- [Data records]

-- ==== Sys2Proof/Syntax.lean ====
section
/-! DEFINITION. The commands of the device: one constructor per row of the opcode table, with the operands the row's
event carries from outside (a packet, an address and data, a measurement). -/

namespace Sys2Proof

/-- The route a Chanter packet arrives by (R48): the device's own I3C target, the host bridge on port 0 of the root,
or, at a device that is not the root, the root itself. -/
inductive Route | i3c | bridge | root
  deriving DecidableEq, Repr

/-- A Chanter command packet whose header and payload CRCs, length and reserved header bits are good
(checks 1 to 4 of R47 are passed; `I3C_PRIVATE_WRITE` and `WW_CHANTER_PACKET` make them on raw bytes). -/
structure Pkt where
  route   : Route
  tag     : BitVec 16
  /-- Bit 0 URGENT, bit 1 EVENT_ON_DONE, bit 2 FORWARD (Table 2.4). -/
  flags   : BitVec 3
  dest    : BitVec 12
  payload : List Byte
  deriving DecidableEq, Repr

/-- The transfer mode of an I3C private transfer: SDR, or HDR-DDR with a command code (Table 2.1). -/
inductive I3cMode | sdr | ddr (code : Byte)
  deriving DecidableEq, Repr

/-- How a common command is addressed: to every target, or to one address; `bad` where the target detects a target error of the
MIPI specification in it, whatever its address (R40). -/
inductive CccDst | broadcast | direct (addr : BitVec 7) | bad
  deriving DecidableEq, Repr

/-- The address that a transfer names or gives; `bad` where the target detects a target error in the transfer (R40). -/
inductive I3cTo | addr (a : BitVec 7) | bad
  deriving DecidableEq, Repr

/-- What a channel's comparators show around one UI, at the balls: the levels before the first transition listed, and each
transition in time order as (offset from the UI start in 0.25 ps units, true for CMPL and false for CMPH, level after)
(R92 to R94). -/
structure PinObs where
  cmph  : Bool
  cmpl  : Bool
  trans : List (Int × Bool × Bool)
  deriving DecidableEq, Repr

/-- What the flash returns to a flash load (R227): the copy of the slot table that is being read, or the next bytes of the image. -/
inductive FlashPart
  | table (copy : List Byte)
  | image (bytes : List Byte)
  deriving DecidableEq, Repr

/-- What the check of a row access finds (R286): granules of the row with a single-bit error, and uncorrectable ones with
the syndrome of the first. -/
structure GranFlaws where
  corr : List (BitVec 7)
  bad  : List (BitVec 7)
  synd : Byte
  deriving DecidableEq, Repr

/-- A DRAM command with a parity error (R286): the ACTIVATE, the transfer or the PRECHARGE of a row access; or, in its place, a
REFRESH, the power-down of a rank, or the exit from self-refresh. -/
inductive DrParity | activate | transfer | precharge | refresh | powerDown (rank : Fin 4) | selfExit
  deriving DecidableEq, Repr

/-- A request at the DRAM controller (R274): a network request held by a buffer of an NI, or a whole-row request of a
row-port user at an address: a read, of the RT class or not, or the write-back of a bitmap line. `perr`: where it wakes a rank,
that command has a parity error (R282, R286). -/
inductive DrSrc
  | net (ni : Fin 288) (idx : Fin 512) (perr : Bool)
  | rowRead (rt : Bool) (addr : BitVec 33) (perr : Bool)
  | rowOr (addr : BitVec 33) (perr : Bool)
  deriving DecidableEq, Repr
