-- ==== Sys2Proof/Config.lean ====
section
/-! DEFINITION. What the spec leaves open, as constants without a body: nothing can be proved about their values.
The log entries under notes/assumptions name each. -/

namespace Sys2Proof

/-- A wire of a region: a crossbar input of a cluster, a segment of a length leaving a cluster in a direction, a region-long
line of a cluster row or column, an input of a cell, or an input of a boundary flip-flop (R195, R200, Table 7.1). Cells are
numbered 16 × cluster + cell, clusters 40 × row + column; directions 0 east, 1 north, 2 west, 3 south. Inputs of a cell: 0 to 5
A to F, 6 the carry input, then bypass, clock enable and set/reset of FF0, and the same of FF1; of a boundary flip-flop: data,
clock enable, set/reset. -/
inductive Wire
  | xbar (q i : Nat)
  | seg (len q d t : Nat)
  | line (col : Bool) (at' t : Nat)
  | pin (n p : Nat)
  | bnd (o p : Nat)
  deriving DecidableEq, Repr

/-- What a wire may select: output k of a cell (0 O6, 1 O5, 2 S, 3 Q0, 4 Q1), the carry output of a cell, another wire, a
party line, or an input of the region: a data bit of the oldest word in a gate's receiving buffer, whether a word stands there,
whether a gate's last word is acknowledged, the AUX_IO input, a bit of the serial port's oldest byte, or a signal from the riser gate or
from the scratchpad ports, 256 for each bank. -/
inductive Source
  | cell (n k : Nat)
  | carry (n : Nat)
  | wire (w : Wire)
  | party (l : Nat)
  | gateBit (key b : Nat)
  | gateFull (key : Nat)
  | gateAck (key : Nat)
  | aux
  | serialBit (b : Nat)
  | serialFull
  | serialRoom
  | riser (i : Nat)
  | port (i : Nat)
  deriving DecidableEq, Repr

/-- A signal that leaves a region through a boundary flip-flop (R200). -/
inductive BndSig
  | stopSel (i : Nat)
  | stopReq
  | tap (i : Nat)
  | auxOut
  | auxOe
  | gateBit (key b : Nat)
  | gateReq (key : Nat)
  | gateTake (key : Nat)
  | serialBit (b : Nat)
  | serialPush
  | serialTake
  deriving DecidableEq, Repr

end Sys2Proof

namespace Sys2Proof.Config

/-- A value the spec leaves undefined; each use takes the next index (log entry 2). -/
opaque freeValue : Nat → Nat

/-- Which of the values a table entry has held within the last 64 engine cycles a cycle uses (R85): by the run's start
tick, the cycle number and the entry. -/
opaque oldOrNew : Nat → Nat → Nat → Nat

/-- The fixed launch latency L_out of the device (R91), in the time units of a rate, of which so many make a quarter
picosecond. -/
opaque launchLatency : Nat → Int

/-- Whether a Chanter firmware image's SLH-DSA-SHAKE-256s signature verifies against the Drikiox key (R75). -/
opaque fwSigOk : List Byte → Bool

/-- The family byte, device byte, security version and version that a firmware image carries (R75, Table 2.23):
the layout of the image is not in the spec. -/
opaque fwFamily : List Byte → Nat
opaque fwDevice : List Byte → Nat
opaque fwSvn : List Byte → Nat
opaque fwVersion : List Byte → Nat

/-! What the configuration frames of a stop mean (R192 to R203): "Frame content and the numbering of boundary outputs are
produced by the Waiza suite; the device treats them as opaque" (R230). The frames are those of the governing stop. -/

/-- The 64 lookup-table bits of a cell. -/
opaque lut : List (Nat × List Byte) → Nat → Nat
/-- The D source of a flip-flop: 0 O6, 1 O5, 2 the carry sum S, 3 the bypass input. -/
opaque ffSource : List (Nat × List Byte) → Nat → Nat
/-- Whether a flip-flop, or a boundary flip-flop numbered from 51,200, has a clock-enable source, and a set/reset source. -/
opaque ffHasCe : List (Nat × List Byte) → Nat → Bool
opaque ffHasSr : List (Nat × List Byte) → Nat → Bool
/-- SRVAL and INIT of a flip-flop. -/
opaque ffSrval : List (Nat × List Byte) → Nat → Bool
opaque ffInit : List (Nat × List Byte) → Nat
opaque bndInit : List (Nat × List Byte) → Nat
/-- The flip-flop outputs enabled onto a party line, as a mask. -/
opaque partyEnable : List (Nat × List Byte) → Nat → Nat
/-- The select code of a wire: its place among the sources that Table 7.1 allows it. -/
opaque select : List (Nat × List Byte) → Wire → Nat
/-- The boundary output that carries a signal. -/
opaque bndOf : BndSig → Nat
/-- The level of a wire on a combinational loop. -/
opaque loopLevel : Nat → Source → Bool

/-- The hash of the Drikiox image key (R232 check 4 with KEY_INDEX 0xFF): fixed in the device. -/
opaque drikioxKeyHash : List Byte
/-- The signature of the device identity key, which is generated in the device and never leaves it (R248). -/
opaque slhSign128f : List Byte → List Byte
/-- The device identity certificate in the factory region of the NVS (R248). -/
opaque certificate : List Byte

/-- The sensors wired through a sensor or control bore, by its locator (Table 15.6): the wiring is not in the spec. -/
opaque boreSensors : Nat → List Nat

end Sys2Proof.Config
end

- [Aim of the task] Find the lines above holding the word "place" and show them.

- [Task result]
/-- A DRAM command with a parity error (R286): the ACTIVATE, the transfer or the PRECHARGE of a row access; or, in its place, a
/-- The select code of a wire: its place among the sources that Table 7.1 allows it. -/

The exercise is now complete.